Activity:
Your answer should be the lines below from the one holding "theorem sameBeyondRegisters_setV_advance (s" through the one holding "theorem exec_ldVxKk (x", copied exactly and with nothing else.

--*--

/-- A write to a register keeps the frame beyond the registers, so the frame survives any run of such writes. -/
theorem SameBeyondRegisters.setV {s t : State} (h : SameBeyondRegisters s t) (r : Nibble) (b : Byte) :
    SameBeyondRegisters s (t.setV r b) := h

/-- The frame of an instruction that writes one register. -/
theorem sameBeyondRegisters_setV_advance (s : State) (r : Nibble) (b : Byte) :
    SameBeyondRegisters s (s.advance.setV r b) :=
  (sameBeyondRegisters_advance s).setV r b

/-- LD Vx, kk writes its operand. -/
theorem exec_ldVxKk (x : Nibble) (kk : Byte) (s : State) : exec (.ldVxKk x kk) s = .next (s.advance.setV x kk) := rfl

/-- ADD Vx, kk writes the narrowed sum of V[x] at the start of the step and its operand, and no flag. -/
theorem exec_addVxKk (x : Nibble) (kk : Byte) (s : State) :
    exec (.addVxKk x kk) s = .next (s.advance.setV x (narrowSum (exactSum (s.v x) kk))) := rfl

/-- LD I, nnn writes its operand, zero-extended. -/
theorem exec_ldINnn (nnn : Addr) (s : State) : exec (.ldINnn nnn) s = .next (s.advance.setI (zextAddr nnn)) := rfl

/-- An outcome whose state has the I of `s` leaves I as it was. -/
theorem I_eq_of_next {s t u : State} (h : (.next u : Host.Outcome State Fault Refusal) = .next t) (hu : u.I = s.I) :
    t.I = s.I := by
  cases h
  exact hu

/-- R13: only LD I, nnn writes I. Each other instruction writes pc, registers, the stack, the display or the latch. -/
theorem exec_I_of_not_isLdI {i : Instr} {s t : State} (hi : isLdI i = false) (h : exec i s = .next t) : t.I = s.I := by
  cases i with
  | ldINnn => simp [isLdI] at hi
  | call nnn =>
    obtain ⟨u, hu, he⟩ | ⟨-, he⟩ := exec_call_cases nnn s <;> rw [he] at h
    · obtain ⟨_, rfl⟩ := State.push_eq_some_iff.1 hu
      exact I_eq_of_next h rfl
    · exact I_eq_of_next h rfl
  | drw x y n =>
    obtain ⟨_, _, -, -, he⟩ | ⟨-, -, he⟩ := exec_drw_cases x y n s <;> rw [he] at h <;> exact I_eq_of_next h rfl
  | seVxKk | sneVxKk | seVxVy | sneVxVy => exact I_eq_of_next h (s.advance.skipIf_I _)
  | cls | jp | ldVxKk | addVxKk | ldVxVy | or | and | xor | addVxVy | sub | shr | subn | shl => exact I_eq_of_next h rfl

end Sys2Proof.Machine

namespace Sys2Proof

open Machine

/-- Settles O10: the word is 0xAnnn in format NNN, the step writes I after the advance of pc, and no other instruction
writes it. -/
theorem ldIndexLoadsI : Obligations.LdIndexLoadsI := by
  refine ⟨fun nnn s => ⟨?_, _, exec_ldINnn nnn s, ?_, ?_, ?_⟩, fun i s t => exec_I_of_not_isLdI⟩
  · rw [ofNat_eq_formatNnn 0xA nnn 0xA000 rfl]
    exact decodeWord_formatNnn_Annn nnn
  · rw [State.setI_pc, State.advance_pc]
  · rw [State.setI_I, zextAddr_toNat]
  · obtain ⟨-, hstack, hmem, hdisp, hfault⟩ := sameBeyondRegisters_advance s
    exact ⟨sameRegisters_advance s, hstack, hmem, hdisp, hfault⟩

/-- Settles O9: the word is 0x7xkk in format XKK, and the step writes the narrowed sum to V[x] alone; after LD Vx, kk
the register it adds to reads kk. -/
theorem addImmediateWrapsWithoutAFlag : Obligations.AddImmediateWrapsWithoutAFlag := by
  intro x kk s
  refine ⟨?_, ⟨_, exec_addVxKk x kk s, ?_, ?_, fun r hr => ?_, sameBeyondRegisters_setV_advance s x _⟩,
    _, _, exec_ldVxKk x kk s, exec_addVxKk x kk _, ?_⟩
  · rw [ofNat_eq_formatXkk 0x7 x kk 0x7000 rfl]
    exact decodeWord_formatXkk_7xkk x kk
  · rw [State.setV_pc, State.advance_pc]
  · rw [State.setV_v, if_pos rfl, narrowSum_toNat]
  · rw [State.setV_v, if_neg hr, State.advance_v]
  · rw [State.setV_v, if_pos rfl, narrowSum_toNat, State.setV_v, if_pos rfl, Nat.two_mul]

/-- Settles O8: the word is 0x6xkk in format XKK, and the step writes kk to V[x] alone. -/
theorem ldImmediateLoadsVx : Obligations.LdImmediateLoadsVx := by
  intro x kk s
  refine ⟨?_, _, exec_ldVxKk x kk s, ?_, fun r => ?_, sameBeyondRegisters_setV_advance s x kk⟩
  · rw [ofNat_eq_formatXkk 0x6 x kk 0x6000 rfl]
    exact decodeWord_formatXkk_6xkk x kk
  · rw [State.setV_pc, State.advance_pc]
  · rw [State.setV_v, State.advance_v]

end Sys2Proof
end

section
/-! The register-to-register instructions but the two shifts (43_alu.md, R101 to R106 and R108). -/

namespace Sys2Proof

--*--

Written reply:
theorem sameBeyondRegisters_setV_advance (s : State) (r : Nibble) (b : Byte) :
    SameBeyondRegisters s (s.advance.setV r b) :=
  (sameBeyondRegisters_advance s).setV r b

/-- LD Vx, kk writes its operand. -/
theorem exec_ldVxKk (x : Nibble) (kk : Byte) (s : State) : exec (.ldVxKk x kk) s = .next (s.advance.setV x kk) := rfl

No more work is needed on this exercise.